Content starts
-- ==== Sys2Proof/Machine/Coll.lean ====
section
/-!
DEFINITION. The collective engine: COLL, the completion of an instance, its cancellation (R298 to R302, R361 to R368).
-/

namespace Sys2Proof.Machine

open Sys2Proof

/-! ### The descriptor (Table 18.10) -/

/-- A buffer of a descriptor: in memory through a handle, or in the scratchpad. -/
structure CollBuf where
  mem : Bool
  h : Nat
  off : Nat
  deriving DecidableEq, Repr

/-- The fields of a COLL descriptor. -/
structure CollDesc where
  bound : Nat
  dgroup : Nat
  square : Nat
  count : Nat
  rb : Nat
  nrows : Nat
  inb : CollBuf
  outb : CollBuf
  bv : Bool
  bar : Nat
  dbase : Nat
  rbin : Nat
  metaOut : Nat
  metaIn : Nat
  dmode : Bool
  dest : Nat
  deriving DecidableEq, Repr

/-- A buffer word. -/
def collBuf (w : Word64) : CollBuf :=
  if w.getLsbD 63 then ⟨true, wordField w 32 5, wordField w 0 32⟩ else ⟨false, 0, wordField w 0 21⟩

/-- A descriptor's fields. -/
def collDesc (ws : List Word64) : CollDesc :=
  let w (i : Nat) : Word64 := ws.getD i 0
  { bound := wordField (w 0) 24 20
    dgroup := wordField (w 0) 8 16
    square := wordField (w 0) 0 8
    count := wordField (w 1) 0 32
    rb := 64 * wordField (w 1) 16 7
    nrows := wordField (w 1) 0 13
    inb := collBuf (w 2)
    outb := collBuf (w 3)
    bv := (w 4).getLsbD 63
    bar := wordField (w 4) 0 21
    dbase := wordField (w 5) 0 32
    rbin := wordField (w 6) 42 4
    metaOut := wordField (w 6) 21 21
    metaIn := wordField (w 6) 0 21
    dmode := (w 7).getLsbD 21
    dest := wordField (w 7) 0 21 }

/-- Whether a bit that Table 18.10 does not list is set. -/
def collMbz (kind : Nat) (ws : List Word64) : Bool :=
  let w (i : Nat) : Word64 := ws.getD i 0
  let buf (x : Word64) : Bool := decide (wordField x (if x.getLsbD 63 then 37 else 21) (if x.getLsbD 63 then 26 else 42) ≠ 0)
  decide (wordField (w 0) 44 20 ≠ 0) ||
    decide ((if kind ≤ 3 then wordField (w 1) 32 32 else if kind ≤ 5 then wordField (w 1) 23 41 + wordField (w 1) 13 3 else wordField (w 1) 0 64) ≠ 0) ||
    buf (w 2) || buf (w 3) || decide (wordField (w 4) 21 42 ≠ 0) || decide (wordField (w 5) 32 32 ≠ 0) ||
    decide (wordField (w 6) 46 18 ≠ 0) || decide (wordField (w 7) 22 42 ≠ 0)

/-- Whether a size field is out of its range (R361; ranges of Table 18.10, DEDUCED, log 37). -/
def collBadSize (kind : Nat) (d : CollDesc) : Bool :=
  if kind ≤ 3 then decide (d.count % 4 ≠ 0) || decide (d.count = 0) || decide (2 ^ 21 < d.count)
  else if kind ≤ 5 then decide (d.rb = 0) || decide (4096 < d.rb) || decide (4096 < d.nrows)
  else false

/-! ### Participants (R362, R299) -/

/-- Whether a member of a group's list is a launch of this package. -/
def ownMember (s : State) (launch : Nat) (m : Nat × Nat × Nat) : Bool :=
  decide (m.1 = s.domain.getD 0) && decide (m.2.2 = launch)

/-- Whether two launches of this package have enrolled in one group (R299). -/
def sameGroup (s : State) (g a b : Nat) : Bool :=
  s.groups.any fun e => decide (e.1 = g) && e.2.2.any (ownMember s a) && e.2.2.any (ownMember s b)

/-- The members of a launch's domain group that have enrolled so far: domain number, world and launch of each; with them the group's
launch count (R299). -/
def groupMembers (s : State) (g launch : Nat) : Nat × List (Nat × Nat × Nat) :=
  ((s.groups.find? fun e => decide (e.1 = g) && e.2.2.any (ownMember s launch)).map (·.2)).getD (0, [])

/-- The launches of this package in a launch's domain group, as far as enrolled. -/
def ownLaunches (s : State) (g launch : Nat) : List Nat :=
  ((groupMembers s g launch).2.filter fun m => decide (m.1 = s.domain.getD 0)).map (·.2.2)

/-- The launches of this package in a launch's domain group, once the group is complete (R299). -/
def groupLaunches (s : State) (g launch : Nat) : Option (List Nat) :=
  let ms := (groupMembers s g launch).2
  if ms ≠ [] ∧ ms.length = (groupMembers s g launch).1 then some (ownLaunches s g launch) else none

/-- The participants of a square on the other packages of a launch's domain group whose domain numbers satisfy a test (R362). -/
def remoteCount (s : State) (g launch square : Nat) (keep : Nat → Bool) : Nat :=
  (((groupMembers s g launch).2.filter fun m => decide (m.1 ≠ s.domain.getD 0) && keep m.1).map fun m =>
    Config.remoteSquare m square).sum

/-- The cores of a launch's square, in square-rank order. -/
def squareCores (s : State) (launch square : Nat) : List Nat :=
  let l := getLaunch s launch
  (smGet [] l.squares square).map fun i => l.cores.getD i 0

/-- The launch of an instance's first local participant. -/
def collLaunch (i : Coll) : Nat := ((i.parts.head?).map (·.launch)).getD 0

/-- The local participants an instance waits for, as launch and core; none while they are not known. -/
def collMembers (s : State) (i : Coll) : Option (List (Nat × Nat)) :=
  match i.launch with
  | some n => some ((squareCores s n i.square).map fun c => (n, c))
  | none => (groupLaunches s i.dgroup (collLaunch i)).map fun ls => ls.flatMap fun n => (squareCores s n i.square).map fun c => (n, c)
Content ends
**ACTION ITEM:** Return all lines of the material above in which the word "nrows" occurs.

**ANSWER AREA:**
  nrows : Nat
    nrows := wordField (w 1) 0 13
  else if kind ≤ 5 then decide (d.rb = 0) || decide (4096 < d.rb) || decide (4096 < d.nrows)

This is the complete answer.